The doctors have spelled out the problem clearly: So long as Azylis is dependent on a drip a
nd isn’t putting on weight, she can’t leave the hospital. They’re not actually worried, though, and have assured us it’s a matter of weeks, a month at the very most. But we don’t have that sort of time to play with. Not in Marseille, anyway.
Our plan, which has worked smoothly so far, is wavering and threatening to fall apart. Chantal has come home from her summer trip to the mountains. She’s still just as welcoming and has invited us to stay as long as we need, but we don’t want to inconvenience her in her own home. We’ve abused her generous hospitality long enough.
Loïc will have to return to work; he’s expected in Paris in the next few days and can’t stay on in Marseille forever.
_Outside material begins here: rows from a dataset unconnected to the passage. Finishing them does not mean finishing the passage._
/-- A TAKE that finds the flag set takes it (R182). -/
theorem StepEffect.flagTaken (h : StepEffect o s t) (htake : nextInstr o s = some .rdTake)
    (hset : s.pending = true) : FlagTaken o s t := by
  cases h with
  | take _ _ eq =>
    subst eq
    exact ⟨htake, ⟨takeWord s.pending s.clock, rfl, by rw [takeWord_flag, hset]⟩, if_pos hset⟩
  | rise _ op _ _ | fall _ op _ _ | cmd _ op _ _ => simp [htake] at op
  | other _ noWrite _ _ _ _ => cases noWrite _ htake

/-- Where TAKE recurs and no CMD write has CLEAR, a TAKE comes that finds the flag set: the flag is set some time, and
what takes it before a given TAKE is a TAKE itself. -/
theorem OnOrder.take_ahead (hs : OnOrder s) (htake : Recurs (.read 0x02#8) o)
    (hclear : ∀ k d, Access.write 0x03#8 d ∈ o k → d.getLsbD 0 = false) :
    ∃ t u, Reaches o s t ∧ cycle o t = .next u ∧ FlagTaken o t u := by
  obtain ⟨r, hreach, hr, hset⟩ := hs.pending_ahead o
  obtain ⟨j, hj, ha⟩ := htake (r.position.interval + 1)
  obtain ⟨t, ⟨n, hrun⟩, ht, hevent⟩ := hr.access_ahead hj ha
  rcases holds_or_lost_on_run (fun x => x.pending = true) hset hrun with
    hkept | ⟨m, t', u, -, hrun', -, hstep, hset', hlost⟩
  · obtain ⟨u, hstep, -⟩ := ht.completes o
    exact ⟨t, u, hreach.trans ⟨n, hrun⟩, hstep,
      (cycle_effect hstep).flagTaken (ht.nextInstr_of_read hevent) hkept⟩
  · rcases (cycle_effect hstep).takesPending hset' hlost with ⟨hop, -⟩ | ⟨d, hop, hbit⟩
    · exact ⟨t', u, hreach.trans ⟨m, hrun'⟩, hstep, (cycle_effect hstep).flagTaken hop hset'⟩
    · have hnoClear := hclear _ d ((hr.after_run hrun').write_mem_of_wrCmd hop)
      rw [hbit] at hnoClear
      cases hnoClear

end

/-! ### The statements settled -/

/-- Settles O40: the offset decodes to a BusFault (R86), and the step is the whole state that it leaves. -/
theorem busFaultOnlyAppendsItsRecord : Obligations.BusFaultOnlyAppendsItsRecord := by
  intro s rest a hconfig
  constructor
  · intro hs hoffset
    have hdecode : decode (fgWord false a) 0 = .busFault :=
      (decode_fgWord_read a 0).trans ((decodeRead_eq_busFault_iff a).mpr hoffset)
    have hstep := step_of_ordered_busFault hconfig hs (busAccess_accessBits _ _) hdecode
    rw [fgWord_read_eq] at hstep
    exact ⟨_, hstep, ⟨rfl, rfl, rfl, rfl, rfl⟩, rfl, rfl, rfl, rfl, rfl, rfl, rfl, rfl, good_eq_false_of_record rfl⟩
  · intro d hs hoffset
    have hdecode : decode (fgWord true a) d = .busFault :=
      (decode_fgWord_write a d).trans ((decodeWrite_eq_busFault_iff a d).mpr hoffset)
    have hstep := step_of_ordered_busFault hconfig hs (busAccess_accessBits _ _) hdecode
    rw [fgWord_write_eq] at hstep
    exact ⟨_, hstep, ⟨rfl, rfl, rfl, rfl, rfl⟩, rfl, rfl, rfl, rfl, rfl, rfl, rfl, rfl, good_eq_false_of_record rfl⟩

/-- Settles O41: in each of the cases the first step is refused: by the configuration, by the decoder, by the width. -/
theorem refusalsStopTheRun : Obligations.RefusalsStopTheRun := by
  intro s n
  refine ⟨fun p hp hbounds => ?configuration, fun hconfig rest => ⟨fun w d hs hlow hhigh => ?reserved,
    fun a width hs hwidth => ?readWidth, fun a width d hs hwidth => ?writeWidth⟩⟩
  case configuration =>
    have hrejected : s.config.isAdmitted = false := by
      rw [hp, Configuration_ofParams_isAdmitted, admissible_eq_false hbounds]
    exact runSteps_of_refused (cycle_of_not_admitted hrejected) n
  case reserved =>
    have hdecode : decode (BitVec.ofNat 10 w) d = .reserved := by
      rw [decode_eq_reserved_iff, toNat_ofNat_word (by omega)]
      exact hlow
    have hfetch : fetchEvent s (.namedWord w d) = .word (BitVec.ofNat 10 w) d := if_pos (Nat.lt_succ_of_le hhigh)
    exact runSteps_of_refused (step_of_reserved hconfig hs hfetch hdecode) n
  case readWidth => exact runSteps_of_refused (step_of_refused_fetch hconfig hs (busAccess_of_ne hwidth _ _)) n
  case writeWidth => exact runSteps_of_refused (step_of_refused_fetch hconfig hs (busAccess_of_ne hwidth _ _)) n

/-- Settles O43: what the step's operation or its BusFault appends, whatever records there are. -/
theorem faultsAreStickyAndStopNothing : Obligations.FaultsAreStickyAndStopNothing :=
  fun _ _ h => cycle_appendsRecords h

/-- Settles O55: the present interval's accesses are finitely many, and the expiry after them is an edge. -/
theorem theAlarmFiresForEver : Obligations.TheAlarmFiresForEver := by
  intro o s hconfig hinterface
  apply exists_later_step hconfig hinterface
  intro r hr
  obtain ⟨t, u, hreach, -, htick, hstep, -, -⟩ := hr.expiry_ahead o
  exact ⟨t, u, hreach, hstep, (cycle_effect hstep).tick_edge htick⟩

/-- Settles O56: a later interval has an access, which the run comes to. -/
theorem aFairForegroundAccessesForEver : Obligations.AFairForegroundAccessesForEver := by
  intro o s hfair hconfig hinterface
  apply exists_later_step hconfig hinterface
  intro r hr
  obtain ⟨j, hj, hsome⟩ := hfair (r.position.interval + 1)
  obtain ⟨a, ha⟩ := List.exists_mem_of_ne_nil _ hsome
  obtain ⟨t, hreach, ht, hevent⟩ := hr.access_ahead hj ha
  obtain ⟨u, hstep, haccess, hsame⟩ := ht.access_step hevent
  exact ⟨t, u, hreach, hstep, haccess, hsame⟩

/-- Settles O57: the flag is set within twenty ticks, nothing but a TAKE takes it, and the TAKE that does returns it. -/
theorem takeReturnsTheFlagAgainAndAgain : Obligations.TakeReturnsTheFlagAgainAndAgain := by
  intro o s htake hclear hconfig hinterface n
  obtain ⟨m, t, u, hm, ht, hu, hop, ⟨d, hd, hflag⟩, hsnap⟩ :=
    exists_later_step (P := FlagTaken o) hconfig hinterface (fun _ hr => hr.take_ahead htake hclear) n
  exact ⟨m, t, u, d, hm, ht, hop, hu, hd, hflag, hsnap⟩

end Sys2Proof.Machine

/-! # The family of 70_reset_and_hazards.md: what reset leaves (R250), and the 1 Hz event between a LATCH and a CLEAR
(R256) -/

namespace Sys2Proof.Machine

/-! ### Reset (R250) -/

/-- At reset no pin of the 10 Hz group is active. -/
theorem out10_resetWith {c : Configuration} {l : BitVec 1} (h : l ∈ (State.resetWith c).out10) : l = 0#1 :=
  eq_of_mem_out10 h

/-- At reset no pin of the 1 Hz group is active. -/
theorem out1_resetWith {c : Configuration} {l : BitVec 1} (h : l ∈ (State.resetWith c).out1) : l = 0#1 :=
  eq_of_mem_out1 h

/-- The word of SEED in the time layout (R54). -/
theorem timeWord_seed : timeWord Config.seed = 0x000C0000#32 := by
  decide

/-- The checksum of the sentence for SEED (R159). -/
theorem checksum_render_seed : checksum (render Config.seed) = 0x5B#8 := by
  rw [checksum_render_eq]
  decide

/-! ### The steps of the two listings of R256 -/

section
variable {s t : State} {es : List Event}

theorem runSteps_succ_of_next (h : step s = .next t) (n : Nat) : runSteps (n + 1) s = runSteps n t :=
  runUnder_succ_of_next h n

/-- What an ordered CMD write leaves (R183): its two writes, and the rest of the time base as it was. -/
theorem step_of_ordered_wrCmd (d : Word) (hconfig : s.config.isAdmitted = true)
    (hs : s.schedule = Listing.wrCmd d :: es) :
    ∃ t, step s = .next t ∧ t.snap = (if cmdLatch d then s.clock else s.snap) ∧
      t.pending = pendingAfterCmd d s.pending ∧ SameTimebase s t ∧ t.schedule = es := by
  obtain ⟨-, hwrite⟩ := accessRunsItsRegistersOperation s es (.wrCmd d) hconfig rfl
  exact ⟨_, hwrite d rfl hs, rfl, rfl, ⟨⟨rfl, rfl, rfl, rfl, rfl⟩, rfl, rfl⟩, rfl⟩

/-- What an ordered expiry leaves where it is the 1 Hz event (R100): the flag and the new second, and SNAP as it was. -/
theorem step_of_ordered_oneHzEvent (hconfig : s.config.isAdmitted = true) (low : s.high10 = false)
    (h9 : s.sub.val = 9) (hs : s.schedule = Listing.tick :: es) :
    ∃ t, step s = .next t ∧ t.clock = advance s.clock ∧ t.pending = true ∧ t.snap = s.snap ∧
      t.config = s.config ∧ t.schedule = es := by
  obtain ⟨-, hrise, -⟩ := expiryRunsTheOperationOfTheState s es hconfig hs
  refine ⟨_, (hrise low).trans (exec_tickRise_of_low low), ?clock, ?pending, rfl, rfl, rfl⟩
  case clock => exact (risingEdge_clock_eq _).trans (if_pos h9)
  case pending => rw [risingEdge_pending_eq, decide_eq_true h9, Bool.true_or]

/-- What an ordered TAKE returns and leaves where it finds the flag set (R182). -/
theorem step_of_ordered_rdTake (hconfig : s.config.isAdmitted = true) (hset : s.pending = true)
    (hs : s.schedule = Listing.rdTake :: es) :
    ∃ t d, step s = .next t ∧ t.busResult = some d ∧ d.getLsbD 31 = true ∧ t.pending = false ∧
      t.snap = s.clock ∧ t.clock = s.clock := by
  obtain ⟨hread, -⟩ := accessRunsItsRegistersOperation s es .rdTake hconfig rfl
  exact ⟨_, _, hread rfl hs, rfl, (takeWord_flag _ _).trans hset, rfl, if_pos hset, rfl⟩

end

/-! ### The statements settled -/

/-- Settles O60: the LATCH reads the clock before the event and the CLEAR takes the event's flag unread; the TAKE reads
both in its own step. -/
theorem splitClearLosesTheEventAndTakeDoesNot : Obligations.SplitClearLosesTheEventAndTakeDoesNot := by
  intro s rest hconfig low h9
  constructor
  · intro hs
    obtain ⟨latched, hlatch, hsnap, -, ⟨⟨hhigh10, -, hsub, hclock, -⟩, -, hconfigL⟩, hsL⟩ :=
      step_of_ordered_wrCmd _ hconfig hs
    obtain ⟨ticked, htick, hadvance, -, hkept, hconfigT, hsT⟩ :=
      step_of_ordered_oneHzEvent (hconfigL ▸ hconfig) (hhigh10.trans low) (hsub ▸ h9) hsL
    obtain ⟨cleared, hclear, hsnapC, hpending, ⟨⟨-, -, -, hclockC, -⟩, -, -⟩, -⟩ :=
      step_of_ordered_wrCmd _ (hconfigT ▸ hconfigL ▸ hconfig) hsT
    have hearlier : cleared.snap = s.clock := hsnapC.trans (hkept.trans hsnap)
    have hnow : cleared.clock = advance s.clock := by rw [hclockC, hadvance, hclock]
    have hrun : runSteps 3 s = .next cleared := by
      rw [runSteps_succ_of_next hlatch, runSteps_succ_of_next htick, runSteps_succ_of_next hclear, runSteps_zero]
    refine ⟨cleared, hrun, hpending, hearlier, hnow, ?_⟩
    rw [hearlier, hnow]
    exact (advance_ne s.clock).symm
  · intro hs
    obtain ⟨ticked, htick, hadvance, hset, -, hconfigT, hsT⟩ := step_of_ordered_oneHzEvent hconfig low h9 hs
    obtain ⟨taken, d, htake, hd, hflag, hpending, hsnap, hclock⟩ :=
      step_of_ordered_rdTake (hconfigT ▸ hconfig) hset hsT
    have hrun : runSteps 2 s = .next taken := by
      rw [runSteps_succ_of_next htick, runSteps_succ_of_next htake, runSteps_zero]
    exact ⟨taken, d, hrun, hd, hflag, hpending, hsnap.trans hadvance, hclock.trans hsnap.symm⟩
Both our sets of parents soon have to take up other commitments elsewhere. The scaffolding that was maintaining our fragile equilibrium is breaking up.
I’ve turned the situation over and over inside my head before facing the facts. We don’t have endless different options: We’ll have to be separated. The easiest thing would be for Loïc to go back to Paris with Thérèse, Gaspard, and Thaïs, while I stay in Marseille with Azylis for as long as it takes. I could move into a room in the Parents’ House right next to the hospital. The two of us would join the rest of the family when everything has sorted itself out. This arrangement isn’t very complicated to set in motion logistically, but it’s unimaginable in emotional terms.
We need to be together to be strong. “One for all and all for one”: We’ve adopted the Musketeers’ motto as our own, even more so in the last few weeks because Thaïs is still going downhill; the regressions are often tiny, almost imperceptible, and sometimes devastating. Not one of us can agree to being parted from her at the moment, even if the separation is temporary. You never know what might happen. . . . One month isn’t much on the scale of a lifetime. But in Thaïs’s case, it might represent an important proportion of her life. Her months are numbered. Time is short.